▶ [Task to carry out]: Nothing in the data may change. Copy all of it exactly.

▶ [Data supplied]:
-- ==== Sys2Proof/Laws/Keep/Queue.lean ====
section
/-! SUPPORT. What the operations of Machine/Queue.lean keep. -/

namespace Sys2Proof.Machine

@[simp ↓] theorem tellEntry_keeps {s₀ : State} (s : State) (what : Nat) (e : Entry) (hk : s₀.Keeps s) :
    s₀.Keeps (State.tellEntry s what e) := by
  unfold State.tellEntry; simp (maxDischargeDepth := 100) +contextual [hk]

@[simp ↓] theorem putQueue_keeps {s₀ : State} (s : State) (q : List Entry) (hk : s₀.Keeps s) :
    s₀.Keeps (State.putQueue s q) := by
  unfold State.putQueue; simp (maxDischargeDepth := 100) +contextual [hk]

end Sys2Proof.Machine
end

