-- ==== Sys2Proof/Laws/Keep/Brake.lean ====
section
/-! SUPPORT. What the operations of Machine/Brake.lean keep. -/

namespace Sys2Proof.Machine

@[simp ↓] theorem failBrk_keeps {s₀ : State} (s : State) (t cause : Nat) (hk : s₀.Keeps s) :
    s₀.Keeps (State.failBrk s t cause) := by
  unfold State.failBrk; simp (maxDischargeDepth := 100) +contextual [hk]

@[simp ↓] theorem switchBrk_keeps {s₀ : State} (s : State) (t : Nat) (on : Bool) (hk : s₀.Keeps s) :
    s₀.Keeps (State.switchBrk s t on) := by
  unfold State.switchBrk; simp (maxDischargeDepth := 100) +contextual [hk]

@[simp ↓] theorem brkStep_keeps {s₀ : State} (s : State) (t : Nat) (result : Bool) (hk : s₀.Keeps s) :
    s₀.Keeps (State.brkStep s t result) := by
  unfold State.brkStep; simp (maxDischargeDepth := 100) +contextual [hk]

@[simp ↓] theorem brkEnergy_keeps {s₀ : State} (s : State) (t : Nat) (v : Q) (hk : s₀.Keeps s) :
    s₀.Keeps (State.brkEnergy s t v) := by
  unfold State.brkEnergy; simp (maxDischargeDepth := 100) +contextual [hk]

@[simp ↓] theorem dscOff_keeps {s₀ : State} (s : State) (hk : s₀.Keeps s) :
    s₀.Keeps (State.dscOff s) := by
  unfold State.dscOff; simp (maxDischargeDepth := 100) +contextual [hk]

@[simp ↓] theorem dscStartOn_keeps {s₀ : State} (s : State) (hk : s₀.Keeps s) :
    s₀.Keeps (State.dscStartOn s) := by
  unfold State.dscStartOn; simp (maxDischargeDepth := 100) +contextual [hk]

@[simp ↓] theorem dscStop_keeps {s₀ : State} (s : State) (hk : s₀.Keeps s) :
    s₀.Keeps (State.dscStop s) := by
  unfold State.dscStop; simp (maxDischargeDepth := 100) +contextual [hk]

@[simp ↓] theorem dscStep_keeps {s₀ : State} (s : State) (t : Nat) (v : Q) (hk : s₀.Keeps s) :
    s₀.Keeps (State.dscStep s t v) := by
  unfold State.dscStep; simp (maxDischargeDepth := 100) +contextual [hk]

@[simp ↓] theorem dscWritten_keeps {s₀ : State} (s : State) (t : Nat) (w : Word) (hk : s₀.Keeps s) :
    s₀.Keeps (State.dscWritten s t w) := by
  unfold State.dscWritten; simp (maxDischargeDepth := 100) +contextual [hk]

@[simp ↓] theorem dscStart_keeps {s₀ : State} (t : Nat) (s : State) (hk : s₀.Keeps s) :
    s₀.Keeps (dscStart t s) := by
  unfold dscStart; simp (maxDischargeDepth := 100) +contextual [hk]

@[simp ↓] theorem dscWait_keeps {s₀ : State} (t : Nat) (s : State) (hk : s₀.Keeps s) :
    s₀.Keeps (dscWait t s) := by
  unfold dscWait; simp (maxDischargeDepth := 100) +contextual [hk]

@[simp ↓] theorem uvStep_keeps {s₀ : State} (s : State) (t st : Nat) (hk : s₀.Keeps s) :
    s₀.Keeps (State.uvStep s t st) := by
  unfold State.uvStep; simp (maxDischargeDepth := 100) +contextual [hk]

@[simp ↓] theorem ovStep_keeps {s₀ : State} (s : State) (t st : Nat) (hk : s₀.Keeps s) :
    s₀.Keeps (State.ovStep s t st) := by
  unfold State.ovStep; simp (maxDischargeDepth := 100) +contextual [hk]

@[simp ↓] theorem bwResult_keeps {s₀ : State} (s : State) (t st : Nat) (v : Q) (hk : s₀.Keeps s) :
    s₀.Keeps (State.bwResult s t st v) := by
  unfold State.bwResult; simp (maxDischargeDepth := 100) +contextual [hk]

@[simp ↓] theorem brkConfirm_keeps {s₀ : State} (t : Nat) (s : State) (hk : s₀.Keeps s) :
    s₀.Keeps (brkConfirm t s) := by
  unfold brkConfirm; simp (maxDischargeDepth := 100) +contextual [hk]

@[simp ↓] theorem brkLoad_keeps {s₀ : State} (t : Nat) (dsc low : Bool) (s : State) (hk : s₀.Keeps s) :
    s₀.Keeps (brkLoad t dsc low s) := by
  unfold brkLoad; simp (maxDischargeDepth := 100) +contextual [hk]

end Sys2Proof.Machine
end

▶ [Your solution]:
-- ==== Sys2Proof/Laws/Keep/Queue.lean ====
section
/-! SUPPORT. What the operations of Machine/Queue.lean keep. -/

namespace Sys2Proof.Machine

@[simp ↓] theorem tellEntry_keeps {s₀ : State} (s : State) (what : Nat) (e : Entry) (hk : s₀.Keeps s) :
    s₀.Keeps (State.tellEntry s what e) := by
  unfold State.tellEntry; simp (maxDischargeDepth := 100) +contextual [hk]

@[simp ↓] theorem putQueue_keeps {s₀ : State} (s : State) (q : List Entry) (hk : s₀.Keeps s) :
    s₀.Keeps (State.putQueue s q) := by
  unfold State.putQueue; simp (maxDischargeDepth := 100) +contextual [hk]

end Sys2Proof.Machine
end

-- ==== Sys2Proof/Laws/Keep/Brake.lean ====
section
/-! SUPPORT. What the operations of Machine/Brake.lean keep. -/

namespace Sys2Proof.Machine

@[simp ↓] theorem failBrk_keeps {s₀ : State} (s : State) (t cause : Nat) (hk : s₀.Keeps s) :
    s₀.Keeps (State.failBrk s t cause) := by
  unfold State.failBrk; simp (maxDischargeDepth := 100) +contextual [hk]

@[simp ↓] theorem switchBrk_keeps {s₀ : State} (s : State) (t : Nat) (on : Bool) (hk : s₀.Keeps s) :
    s₀.Keeps (State.switchBrk s t on) := by
  unfold State.switchBrk; simp (maxDischargeDepth := 100) +contextual [hk]

@[simp ↓] theorem brkStep_keeps {s₀ : State} (s : State) (t : Nat) (result : Bool) (hk : s₀.Keeps s) :
    s₀.Keeps (State.brkStep s t result) := by
  unfold State.brkStep; simp (maxDischargeDepth := 100) +contextual [hk]

@[simp ↓] theorem brkEnergy_keeps {s₀ : State} (s : State) (t : Nat) (v : Q) (hk : s₀.Keeps s) :
    s₀.Keeps (State.brkEnergy s t v) := by
  unfold State.brkEnergy; simp (maxDischargeDepth := 100) +contextual [hk]

@[simp ↓] theorem dscOff_keeps {s₀ : State} (s : State) (hk : s₀.Keeps s) :
    s₀.Keeps (State.dscOff s) := by
  unfold State.dscOff; simp (maxDischargeDepth := 100) +contextual [hk]

@[simp ↓] theorem dscStartOn_keeps {s₀ : State} (s : State) (hk : s₀.Keeps s) :
    s₀.Keeps (State.dscStartOn s) := by
  unfold State.dscStartOn; simp (maxDischargeDepth := 100) +contextual [hk]

@[simp ↓] theorem dscStop_keeps {s₀ : State} (s : State) (hk : s₀.Keeps s) :
    s₀.Keeps (State.dscStop s) := by
  unfold State.dscStop; simp (maxDischargeDepth := 100) +contextual [hk]

@[simp ↓] theorem dscStep_keeps {s₀ : State} (s : State) (t : Nat) (v : Q) (hk : s₀.Keeps s) :
    s₀.Keeps (State.dscStep s t v) := by
  unfold State.dscStep; simp (maxDischargeDepth := 100) +contextual [hk]

@[simp ↓] theorem dscWritten_keeps {s₀ : State} (s : State) (t : Nat) (w : Word) (hk : s₀.Keeps s) :
    s₀.Keeps (State.dscWritten s t w) := by
  unfold State.dscWritten; simp (maxDischargeDepth := 100) +contextual [hk]

@[simp ↓] theorem dscStart_keeps {s₀ : State} (t : Nat) (s : State) (hk : s₀.Keeps s) :
    s₀.Keeps (dscStart t s) := by
  unfold dscStart; simp (maxDischargeDepth := 100) +contextual [hk]

@[simp ↓] theorem dscWait_keeps {s₀ : State} (t : Nat) (s : State) (hk : s₀.Keeps s) :
    s₀.Keeps (dscWait t s) := by
  unfold dscWait; simp (maxDischargeDepth := 100) +contextual [hk]

@[simp ↓] theorem uvStep_keeps {s₀ : State} (s : State) (t st : Nat) (hk : s₀.Keeps s) :
    s₀.Keeps (State.uvStep s t st) := by
  unfold State.uvStep; simp (maxDischargeDepth := 100) +contextual [hk]

@[simp ↓] theorem ovStep_keeps {s₀ : State} (s : State) (t st : Nat) (hk : s₀.Keeps s) :
    s₀.Keeps (State.ovStep s t st) := by
  unfold State.ovStep; simp (maxDischargeDepth := 100) +contextual [hk]

@[simp ↓] theorem bwResult_keeps {s₀ : State} (s : State) (t st : Nat) (v : Q) (hk : s₀.Keeps s) :
    s₀.Keeps (State.bwResult s t st v) := by
  unfold State.bwResult; simp (maxDischargeDepth := 100) +contextual [hk]

@[simp ↓] theorem brkConfirm_keeps {s₀ : State} (t : Nat) (s : State) (hk : s₀.Keeps s) :
    s₀.Keeps (brkConfirm t s) := by
  unfold brkConfirm; simp (maxDischargeDepth := 100) +contextual [hk]

@[simp ↓] theorem brkLoad_keeps {s₀ : State} (t : Nat) (dsc low : Bool) (s : State) (hk : s₀.Keeps s) :
    s₀.Keeps (brkLoad t dsc low s) := by
  unfold brkLoad; simp (maxDischargeDepth := 100) +contextual [hk]

end Sys2Proof.Machine
end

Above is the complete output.